YOUR GOAL>
Copy verbatim the block of lines in the entries below whose first line contains "f).rqe = s.rqe := rfl" and whose last line contains "s).mem = s.mem := rfl". Leave out all other lines.
*** RECORDS SHOWN Section Begins ***
/-! ## modIsl -/

@[simp] theorem modIsl_pending (s : State) (i : Fin 34) (f : Island → Island) : (modIsl s i f).pending = s.pending := rfl
@[simp] theorem modIsl_ml (s : State) (i : Fin 34) (f : Island → Island) : (modIsl s i f).ml = s.ml := rfl
@[simp] theorem modIsl_free (s : State) (i : Fin 34) (f : Island → Island) : (modIsl s i f).free = s.free := rfl
@[simp] theorem modIsl_out (s : State) (i : Fin 34) (f : Island → Island) : (modIsl s i f).out = s.out := rfl
@[simp] theorem modIsl_mem (s : State) (i : Fin 34) (f : Island → Island) : (modIsl s i f).mem = s.mem := rfl
@[simp] theorem modIsl_poison (s : State) (i : Fin 34) (f : Island → Island) : (modIsl s i f).poison = s.poison := rfl
@[simp] theorem modIsl_upset (s : State) (i : Fin 34) (f : Island → Island) : (modIsl s i f).upset = s.upset := rfl
@[simp] theorem modIsl_parked (s : State) (i : Fin 34) (f : Island → Island) : (modIsl s i f).parked = s.parked := rfl
@[simp] theorem modIsl_qmem (s : State) (i : Fin 34) (f : Island → Island) : (modIsl s i f).qmem = s.qmem := rfl
@[simp] theorem modIsl_pages (s : State) (i : Fin 34) (f : Island → Island) : (modIsl s i f).pages = s.pages := rfl
@[simp] theorem modIsl_latch (s : State) (i : Fin 34) (f : Island → Island) : (modIsl s i f).latch = s.latch := rfl
@[simp] theorem modIsl_glb (s : State) (i : Fin 34) (f : Island → Island) : (modIsl s i f).glb = s.glb := rfl
@[simp] theorem modIsl_evr (s : State) (i : Fin 34) (f : Island → Island) : (modIsl s i f).evr = s.evr := rfl
@[simp] theorem modIsl_evc (s : State) (i : Fin 34) (f : Island → Island) : (modIsl s i f).evc = s.evc := rfl
@[simp] theorem modIsl_hl (s : State) (i : Fin 34) (f : Island → Island) : (modIsl s i f).hl = s.hl := rfl
@[simp] theorem modIsl_rqe (s : State) (i : Fin 34) (f : Island → Island) : (modIsl s i f).rqe = s.rqe := rfl
@[simp] theorem modIsl_dau (s : State) (i : Fin 34) (f : Island → Island) : (modIsl s i f).dau = s.dau := rfl
@[simp] theorem modIsl_csc (s : State) (i : Fin 34) (f : Island → Island) : (modIsl s i f).csc = s.csc := rfl
@[simp] theorem modIsl_ctxs (s : State) (i : Fin 34) (f : Island → Island) : (modIsl s i f).ctxs = s.ctxs := rfl
@[simp] theorem modIsl_objs (s : State) (i : Fin 34) (f : Island → Island) : (modIsl s i f).objs = s.objs := rfl
@[simp] theorem modIsl_lmcs (s : State) (i : Fin 34) (f : Island → Island) : (modIsl s i f).lmcs = s.lmcs := rfl
@[simp] theorem modIsl_xpts (s : State) (i : Fin 34) (f : Island → Island) : (modIsl s i f).xpts = s.xpts := rfl
@[simp] theorem modIsl_map (s : State) (i : Fin 34) (f : Island → Island) : (modIsl s i f).map = s.map := rfl
@[simp] theorem modIsl_pipes (s : State) (i : Fin 34) (f : Island → Island) : (modIsl s i f).pipes = s.pipes := rfl
@[simp] theorem modIsl_seqs (s : State) (i : Fin 34) (f : Island → Island) : (modIsl s i f).seqs = s.seqs := rfl
@[simp] theorem modIsl_dir (s : State) (i : Fin 34) (f : Island → Island) : (modIsl s i f).dir = s.dir := rfl
@[simp] theorem modIsl_lms (s : State) (i : Fin 34) (f : Island → Island) : (modIsl s i f).lms = s.lms := rfl
@[simp] theorem modIsl_fab (s : State) (i : Fin 34) (f : Island → Island) : (modIsl s i f).fab = s.fab := rfl

/-! ## bumpEpoch -/

@[simp] theorem bumpEpoch_pending (s : State) : (bumpEpoch s).pending = s.pending := rfl
@[simp] theorem bumpEpoch_ml (s : State) : (bumpEpoch s).ml = s.ml := rfl
@[simp] theorem bumpEpoch_free (s : State) : (bumpEpoch s).free = s.free := rfl
@[simp] theorem bumpEpoch_out (s : State) : (bumpEpoch s).out = s.out := rfl
@[simp] theorem bumpEpoch_mem (s : State) : (bumpEpoch s).mem = s.mem := rfl
@[simp] theorem bumpEpoch_poison (s : State) : (bumpEpoch s).poison = s.poison := rfl
@[simp] theorem bumpEpoch_upset (s : State) : (bumpEpoch s).upset = s.upset := rfl
@[simp] theorem bumpEpoch_parked (s : State) : (bumpEpoch s).parked = s.parked := rfl
@[simp] theorem bumpEpoch_qmem (s : State) : (bumpEpoch s).qmem = s.qmem := rfl
@[simp] theorem bumpEpoch_pages (s : State) : (bumpEpoch s).pages = s.pages := rfl
@[simp] theorem bumpEpoch_latch (s : State) : (bumpEpoch s).latch = s.latch := rfl
@[simp] theorem bumpEpoch_glb (s : State) : (bumpEpoch s).glb = s.glb := rfl
@[simp] theorem bumpEpoch_evr (s : State) : (bumpEpoch s).evr = s.evr := rfl
@[simp] theorem bumpEpoch_evc (s : State) : (bumpEpoch s).evc = s.evc := rfl
@[simp] theorem bumpEpoch_hl (s : State) : (bumpEpoch s).hl = s.hl := rfl
@[simp] theorem bumpEpoch_rqe (s : State) : (bumpEpoch s).rqe = s.rqe := rfl
@[simp] theorem bumpEpoch_dau (s : State) : (bumpEpoch s).dau = s.dau := rfl
@[simp] theorem bumpEpoch_csc (s : State) : (bumpEpoch s).csc = s.csc := rfl
@[simp] theorem bumpEpoch_ctxs (s : State) : (bumpEpoch s).ctxs = s.ctxs := rfl
@[simp] theorem bumpEpoch_objs (s : State) : (bumpEpoch s).objs = s.objs := rfl
@[simp] theorem bumpEpoch_lmcs (s : State) : (bumpEpoch s).lmcs = s.lmcs := rfl
@[simp] theorem bumpEpoch_xpts (s : State) : (bumpEpoch s).xpts = s.xpts := rfl
@[simp] theorem bumpEpoch_map (s : State) : (bumpEpoch s).map = s.map := rfl
@[simp] theorem bumpEpoch_pipes (s : State) : (bumpEpoch s).pipes = s.pipes := rfl
@[simp] theorem bumpEpoch_seqs (s : State) : (bumpEpoch s).seqs = s.seqs := rfl
@[simp] theorem bumpEpoch_dir (s : State) : (bumpEpoch s).dir = s.dir := rfl
@[simp] theorem bumpEpoch_lms (s : State) : (bumpEpoch s).lms = s.lms := rfl
@[simp] theorem bumpEpoch_fab (s : State) : (bumpEpoch s).fab = s.fab := rfl

/-! ## setCtx -/

@[simp] theorem setCtx_pending (s : State) (c : Nat) (x : Ctx) : (setCtx s c x).pending = s.pending := rfl
@[simp] theorem setCtx_ml (s : State) (c : Nat) (x : Ctx) : (setCtx s c x).ml = s.ml := rfl
@[simp] theorem setCtx_free (s : State) (c : Nat) (x : Ctx) : (setCtx s c x).free = s.free := rfl
@[simp] theorem setCtx_out (s : State) (c : Nat) (x : Ctx) : (setCtx s c x).out = s.out := rfl
@[simp] theorem setCtx_mem (s : State) (c : Nat) (x : Ctx) : (setCtx s c x).mem = s.mem := rfl
@[simp] theorem setCtx_poison (s : State) (c : Nat) (x : Ctx) : (setCtx s c x).poison = s.poison := rfl
@[simp] theorem setCtx_upset (s : State) (c : Nat) (x : Ctx) : (setCtx s c x).upset = s.upset := rfl
@[simp] theorem setCtx_parked (s : State) (c : Nat) (x : Ctx) : (setCtx s c x).parked = s.parked := rfl
@[simp] theorem setCtx_qmem (s : State) (c : Nat) (x : Ctx) : (setCtx s c x).qmem = s.qmem := rfl
@[simp] theorem setCtx_pages (s : State) (c : Nat) (x : Ctx) : (setCtx s c x).pages = s.pages := rfl
@[simp] theorem setCtx_latch (s : State) (c : Nat) (x : Ctx) : (setCtx s c x).latch = s.latch := rfl
@[simp] theorem setCtx_glb (s : State) (c : Nat) (x : Ctx) : (setCtx s c x).glb = s.glb := rfl
@[simp] theorem setCtx_pwr (s : State) (c : Nat) (x : Ctx) : (setCtx s c x).pwr = s.pwr := rfl
@[simp] theorem setCtx_evr (s : State) (c : Nat) (x : Ctx) : (setCtx s c x).evr = s.evr := rfl
@[simp] theorem setCtx_evc (s : State) (c : Nat) (x : Ctx) : (setCtx s c x).evc = s.evc := rfl
@[simp] theorem setCtx_hl (s : State) (c : Nat) (x : Ctx) : (setCtx s c x).hl = s.hl := rfl
@[simp] theorem setCtx_rqe (s : State) (c : Nat) (x : Ctx) : (setCtx s c x).rqe = s.rqe := rfl
@[simp] theorem setCtx_dau (s : State) (c : Nat) (x : Ctx) : (setCtx s c x).dau = s.dau := rfl
@[simp] theorem setCtx_csc (s : State) (c : Nat) (x : Ctx) : (setCtx s c x).csc = s.csc := rfl
@[simp] theorem setCtx_objs (s : State) (c : Nat) (x : Ctx) : (setCtx s c x).objs = s.objs := rfl
@[simp] theorem setCtx_lmcs (s : State) (c : Nat) (x : Ctx) : (setCtx s c x).lmcs = s.lmcs := rfl
@[simp] theorem setCtx_xpts (s : State) (c : Nat) (x : Ctx) : (setCtx s c x).xpts = s.xpts := rfl
@[simp] theorem setCtx_map (s : State) (c : Nat) (x : Ctx) : (setCtx s c x).map = s.map := rfl
@[simp] theorem setCtx_pipes (s : State) (c : Nat) (x : Ctx) : (setCtx s c x).pipes = s.pipes := rfl
@[simp] theorem setCtx_seqs (s : State) (c : Nat) (x : Ctx) : (setCtx s c x).seqs = s.seqs := rfl
@[simp] theorem setCtx_dir (s : State) (c : Nat) (x : Ctx) : (setCtx s c x).dir = s.dir := rfl
@[simp] theorem setCtx_lms (s : State) (c : Nat) (x : Ctx) : (setCtx s c x).lms = s.lms := rfl
@[simp] theorem setCtx_fab (s : State) (c : Nat) (x : Ctx) : (setCtx s c x).fab = s.fab := rfl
*** RECORDS SHOWN Section Ends ***
RESPONSE BELOW>
@[simp] theorem modIsl_rqe (s : State) (i : Fin 34) (f : Island → Island) : (modIsl s i f).rqe = s.rqe := rfl
@[simp] theorem modIsl_dau (s : State) (i : Fin 34) (f : Island → Island) : (modIsl s i f).dau = s.dau := rfl
@[simp] theorem modIsl_csc (s : State) (i : Fin 34) (f : Island → Island) : (modIsl s i f).csc = s.csc := rfl
@[simp] theorem modIsl_ctxs (s : State) (i : Fin 34) (f : Island → Island) : (modIsl s i f).ctxs = s.ctxs := rfl
@[simp] theorem modIsl_objs (s : State) (i : Fin 34) (f : Island → Island) : (modIsl s i f).objs = s.objs := rfl
@[simp] theorem modIsl_lmcs (s : State) (i : Fin 34) (f : Island → Island) : (modIsl s i f).lmcs = s.lmcs := rfl
@[simp] theorem modIsl_xpts (s : State) (i : Fin 34) (f : Island → Island) : (modIsl s i f).xpts = s.xpts := rfl
@[simp] theorem modIsl_map (s : State) (i : Fin 34) (f : Island → Island) : (modIsl s i f).map = s.map := rfl
@[simp] theorem modIsl_pipes (s : State) (i : Fin 34) (f : Island → Island) : (modIsl s i f).pipes = s.pipes := rfl
@[simp] theorem modIsl_seqs (s : State) (i : Fin 34) (f : Island → Island) : (modIsl s i f).seqs = s.seqs := rfl
@[simp] theorem modIsl_dir (s : State) (i : Fin 34) (f : Island → Island) : (modIsl s i f).dir = s.dir := rfl
@[simp] theorem modIsl_lms (s : State) (i : Fin 34) (f : Island → Island) : (modIsl s i f).lms = s.lms := rfl
@[simp] theorem modIsl_fab (s : State) (i : Fin 34) (f : Island → Island) : (modIsl s i f).fab = s.fab := rfl

/-! ## bumpEpoch -/

@[simp] theorem bumpEpoch_pending (s : State) : (bumpEpoch s).pending = s.pending := rfl
@[simp] theorem bumpEpoch_ml (s : State) : (bumpEpoch s).ml = s.ml := rfl
@[simp] theorem bumpEpoch_free (s : State) : (bumpEpoch s).free = s.free := rfl
@[simp] theorem bumpEpoch_out (s : State) : (bumpEpoch s).out = s.out := rfl
@[simp] theorem bumpEpoch_mem (s : State) : (bumpEpoch s).mem = s.mem := rfl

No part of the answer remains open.